SELASA, 27 SEPTEMBER 2016
YOGYAKARTA — Penggunaan morfin di bidang kesehatan untuk mengurangi beban rasa nyeri dan sakit merupakan hak asasi bagi pasien. Namun, ketersediaan di banyak rumah sakit selama ini masih sangat minim. Hal tersebut dikarenakan karena adanya ketakutan akan menimbulkan ketergantungan, dan banyak dokter takut dikriminalisasi akibat memberikan resep morfin.

Di bidang kesehatan, penggunaan morfin sebagai obat nyeri berat dibolehkan. Pemerintah pun telah menjamin penggunaan morfin di bidang kesehatan melalui berbagai regulasi yang menjamin akses morfin untuk mengatasi nyeri berat pasien di pelayanan kesehatan. Regulasi itu menyebutkan, jika Pemerintah menjamin ketersediaan obat dari golongan narkotika untuk pelayanan kesehatan.

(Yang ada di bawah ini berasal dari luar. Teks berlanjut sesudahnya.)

/-- Puts a firing into a list in the order of firing: behind every earlier one (R229). -/
def insertFiring (r : StartReq) : List StartReq → List StartReq
  | [] => [r]
  | q :: qs => if r.order < q.order then r :: q :: qs else q :: insertFiring r qs

/-- Puts a firing on the context's deferred-fire list: a new one goes to its tail, and one that was held before it is deferred keeps its
place before the later ones (R229). -/
def deferFire (s : State) (r : StartReq) : State := s.onCtx r.ctx fun x => { x with deferred := insertFiring r x.deferred }

/-- A firing becomes a start request: deferred while a page faults (R229), held alone while the start queue is full (R223), or held with
the later ones behind it while a budget is spent (R91, R228). -/
def fireNow (s : State) (r : StartReq) : State :=
  match s.newRequest.fireTo r with
  | .ok _ s => s
  | .wait .translation s => s.deferFire r
  | .wait .budget s => s.holdStart { r with spent := true }
  | .wait _ s => s.holdStart { r with spent := false }
  | .trap _ _ _ s => s
  | .gone s => s

/-- Whether an earlier firing of the context is held by a spent budget (R91, R228). -/
def behindSpent (s : State) (r : StartReq) : Bool := (s.ctx r.ctx).starts.any fun q => q.spent && q.order < r.order

/-- Whether an earlier firing of the context is deferred (R229). -/
def behindDeferred (s : State) (r : StartReq) : Bool := (s.ctx r.ctx).deferred.any fun q => q.order < r.order

/-- Issues the start request of a firing: behind earlier ones that a spent budget holds, or deferred behind earlier ones or while the context
is not resident (R228, R229). -/
def fireRequest (s : State) (r : StartReq) : State :=
  if s.behindSpent r then s.holdStart { r with spent := true }
  else if (s.ctx r.ctx).state != 1 || s.behindDeferred r then s.deferFire r
  else s.fireNow r

/-- Tries the held requests of a context again, keeping each thread's order (R220); a firing that a full queue holds holds nothing but itself
(R223), and one that has to be deferred by now keeps its place before the later firings (R229; log 35). -/
def retryList (s : State) (c : Nat) (blocked : List Nat) : List StartReq → State
  | [] => s
  | r :: rs =>
    if r.fired then (s.fireRequest r).retryList c blocked rs
    else if blocked.contains r.thread then (s.holdStart r).retryList c blocked rs
    else match s.newRequest.startTo r with
      | .ok _ s => s.retryList c blocked rs
      | .wait _ s => (s.holdStart r).retryList c (r.thread :: blocked) rs
      | .trap _ _ _ s => s.retryList c blocked rs
      | .gone s => s

/-- Tries the held requests of a context again (R220). -/
def retryStarts (s : State) (c : Nat) : State :=
  let rs := (s.ctx c).starts
  (s.onCtx c fun x => { x with starts := [] }).retryList c [] rs

/-- A trigger fires (R226, R228): an action whose completion record cannot be written leaves an error record, any other becomes a
start request, which ends with status 2 when the action fails its checks. -/
def fireTrigger (s : State) (c die : Nat) (t : Trigger) : State :=
  match compCause t.comp with
  | some cause => s.errorRecord c 0x0B cause.toNat 0 t.comp 0 (96 * die)
  | none => s.bump.fireRequest
      ⟨c, t.img, t.arg, t.comp, 0, 96 * die, true, t.resvd != 0 || (startCause t.img t.arg t.comp).isSome, false, 0, s.serial⟩

/-- Whether a trigger comes before another in the order of firing (R228). -/
def firesBefore (a b : Trigger) : Bool :=
  a.threshold.toNat < b.threshold.toNat || (a.threshold == b.threshold && a.order < b.order)

/-- Puts a trigger into the order of firing. -/
def insertTrigger (t : Nat × Trigger) : List (Nat × Trigger) → List (Nat × Trigger)
  | [] => [t]
  | u :: us => if firesBefore t.2 u.2 then t :: u :: us else u :: insertTrigger t us

/-- The triggers that a `cinc` from one value to another satisfies, in the order of firing (R227, R228). -/
def satisfied (s : State) (c key old sum : Nat) : List (Nat × Trigger) :=
  ((s.ctx c).trigs.filter fun e => e.2.key == key && old < e.2.threshold.toNat && e.2.threshold.toNat ≤ sum).foldr
    insertTrigger []

/-- Frees a trigger's id. -/
def dropTrigger (s : State) (c id : Nat) : State := s.onCtx c fun x => { x with trigs := x.trigs.erase id }

/-- A `cinc` at the counter's home (R225, R228, R361). -/
def cincAt (s : State) (w : Who) (key : Nat) (prot : Bool) (va : W64) (d : W32) : State :=
  let c := w.ctx
  let old := leNat (s.pageRead c prot key 8)
  let sum := old + d.toNat
  let s' := s.writeView c 0 prot key (natLe 8 sum)
  if 2 ^ 64 ≤ sum then s'.errorRecord c 0x07 0 0 va w.tag w.core
  else (s.satisfied c key old sum).foldl (fun s e => (s.dropTrigger c e.1).fireTrigger c (key / 2 ^ 36) e.2) s'

/-- A `cinc` of an agent on a normal page (R225). -/
def cincFor (s : State) (w : Who) (va : W64) (d : W32) (agent source : Nat) : Res Unit :=
  (s.devPage w.ctx va.toNat 8 .write agent source true).andThen fun e s => .ok () (s.cincAt w e.1 e.2.prot va d)

/-- The lowest free trigger id of a context (R226). -/
def freeTrigger (s : State) (c : Nat) : Option Nat := (span 0 4096).find? fun i => ((s.ctx c).trigs.find? i).isNone

/-- Arms a trigger on a counter (R226, R227, R346): its id, or none where every id is in use. -/
def armFor (s : State) (w : Who) (ctr t act : W64) : Res (Option Nat) :=
  (s.devPage w.ctx ctr.toNat 8 .read 0 w.core true).andThen fun e s =>
  (s.whoLoad w act.toNat 32).andThen fun bs s =>
    let at_ (off : Nat) : W64 := BitVec.ofNat 64 (leNat ((bs.drop off).take 8))
    match s.freeTrigger w.ctx with
    | none => .ok none s
    | some id =>
      let x : Trigger := { ctr := ctr, key := e.1, threshold := t, img := at_ 0, arg := at_ 8, comp := at_ 16,
                           resvd := at_ 24, order := s.serial }
      if t.toNat ≤ leNat (s.pageRead w.ctx e.2.prot e.1 8) then
        .ok (some id) (s.bump.fireTrigger w.ctx (e.1 / 2 ^ 36) x)
      else .ok (some id) ((s.onCtx w.ctx fun y => { y with trigs := y.trigs.set id x }).bump)

/-- Removes an armed trigger (R227, R370): whether it was armed. -/
def disarmFor (s : State) (w : Who) (id : Nat) : Res Bool :=
  match (s.ctx w.ctx).trigs.find? id with
  | none => .ok false s
  | some t => (s.devPage w.ctx t.ctr.toNat 8 .read 0 w.core false).andThen fun _ s => .ok true (s.dropTrigger w.ctx id)

/-! ## Records that the device accepts (R86) -/

/-- Reads a task record and accepts it at the queue engine of the issuing die (R86, R451). The read follows every earlier access of its
thread, whose write-combining stores are therefore performed first. -/
def spawnFor (s : State) (w : Who) (rec_ : W64) : Res Unit :=
  (s.drained w.thread).andThen fun _ s => (s.devLoad w.ctx rec_.toNat 64 0 w.core true).andThen fun bs s =>
    .ok () (s.acceptRecord w.ctx rec_ bs 1 none (fun _ => w.die) w.core)

/-! ## Futures (R84) -/

/-- A swap of a future: whether it was not full; a walk takes the detached list (R84). -/
def fwriteFor (s : State) (w : Who) (f x : W64) : Res Bool :=
  (s.devPage w.ctx f.toNat 8 .write 0 w.core true).andThen fun e s =>
    let old := leNat (s.pageRead w.ctx e.2.prot e.1 8)
    match old / 2 ^ 62 with
    | 1 => .ok false s
    | 3 => .trap 0x1C f 0 s
    | st =>
      let v := x.toNat % 2 ^ 62
      let s := s.writeView w.ctx 0 e.2.prot e.1 (natLe 8 (2 ^ 62 + v))
      if st = 2 then
        .ok true (s.onCtx w.ctx fun y =>
          { y with walks := y.walks ++ [⟨BitVec.ofNat 64 (old % 2 ^ 62), BitVec.ofNat 64 v, w.die, w.core⟩] })
      else .ok true s

/-! ## Remote enqueues (R87 to R89, R443 to R445) -/

/-- The parts of a payload: naturally aligned, up to 8 bytes, in ascending address order (R445). -/
def payloadParts : Nat → Nat → List Byte → List (Nat × List Byte)
  | 0, _, _ => []
  | fuel + 1, va, bs =>
    if bs.isEmpty then []
    else
      let n := if va % 8 = 0 ∧ 8 ≤ bs.length then 8 else if va % 4 = 0 ∧ 4 ≤ bs.length then 4
        else if va % 2 = 0 ∧ 2 ≤ bs.length then 2 else 1
      (va, bs.take n) :: payloadParts fuel (va + n) (bs.drop n)

/-- Writes parts of a payload in the target context (R88): logged parts wait for their replay, and a fatal fault stops the write. It
answers the parts that have to be tried again, or none after a fatal fault. -/
def writePayload (s : State) (c core enq : Nat) : List (Nat × List Byte) → Option (List (Nat × List Byte)) × State
  | [] => (some [], s)
  | (va, bs) :: ps =>
    match s.tryPost c core va bs (some enq) with
    | .done s => writePayload s c core enq ps
    | .later s => (some ((va, bs) :: ps), s)
    | .fatal s => (none, s)

/-- Whether side-log entries of an enqueue are still to be replayed. -/
def enqLogged (s : State) (enq : Nat) : Bool := s.cores.any fun e => e.2.log.any fun l => l.enq == some enq

/-- The end of an enqueue at its target: the record is accepted under R73, or refused with an error record (R88, R89). The code
answers the sender. -/
def acceptEnqueue (s : State) (c : Nat) (e : RemoteIn) : Nat × State :=
  if recordValid e.msg.record then
    (1, s.acceptRecord c 0 e.msg.record 2 none (s.dealDie c (recordSeq e.msg.record)) e.core)
  else
    let s := s.acceptRecord c 0 e.msg.record 2 none (fun _ => 0) e.core
    (0x82, s.errorRecord c 0x04 0x82 0 0 (recordSeq e.msg.record) e.core)

/-- Stores the code of an enqueue into its ack word, if it has one (R89). -/
def storeAck (s : State) (c core : Nat) (ack : Option W64) (code : Nat) : State :=
  match ack with
  | none => s
  | some a => s.devPost c core a.toNat (natLe 8 code)

/-- The error record of an enqueue whose payload met a fatal fault (R88, R89). -/
def payloadFailed (s : State) (c : Nat) (e : RemoteIn) : State :=
  s.errorRecord c 0x04 0x80 0 e.msg.target (recordSeq e.msg.record) e.core

/-- What going on with an enqueue at its target comes to: it still waits, or it has ended with a code (R88, R89). -/
def goOnEnqueue (s : State) (c : Nat) (e : RemoteIn) : Option RemoteIn × Nat × State :=
  match s.writePayload c e.core e.serial e.parts with
  | (none, s) => (none, 0x80, s.payloadFailed c e)
  | (some ps, s) =>
    if !ps.isEmpty || s.enqLogged e.serial then (some { e with parts := ps }, 0, s)
    else let (code, s) := s.acceptEnqueue c e; (none, code, s)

Demikian diungkapkan pengajar di Departemen Farmakologi, Dr. Rustamaji, M.Kes., saat menjalani Ujian Terbuka Doktor dengan disertasinya berjudul Akses Terhadap Morfin dalam Penerapan Kebijakan Obat Nasional di Indonesia, yang bertempat di Fakultas Kedokteran Universitas Gajah Mada Yogyakarta, Selasa (27/9/2016).
Rustam mengatakan, dalam pelayanan kesehatan, morfin merupakan obat esensial untuk mengatasi nyeri berat. Sesuai dengan Daftar Obat Esensial Nasional (DOEN) Kementerian Kesehatan Tahun 2014, ketersediaan morfin terdapat dalam bentuk lepas cepat 10 mg dan lepas lambat 10 mg dan 30 mg. Selain itu juga tersedia dalam bentuk injeksi intramuskuler, sukutan dan intravena.
Meski telah dirasakan manfaat dan keuntungan morfin bagi pasien, kata Rustam, masih banyak dokter yang enggan untuk memberikannya. Di sisi lain, pasien seringkali juga menolak penggunaan obat morfin karena takut adanya efek ketergantungan.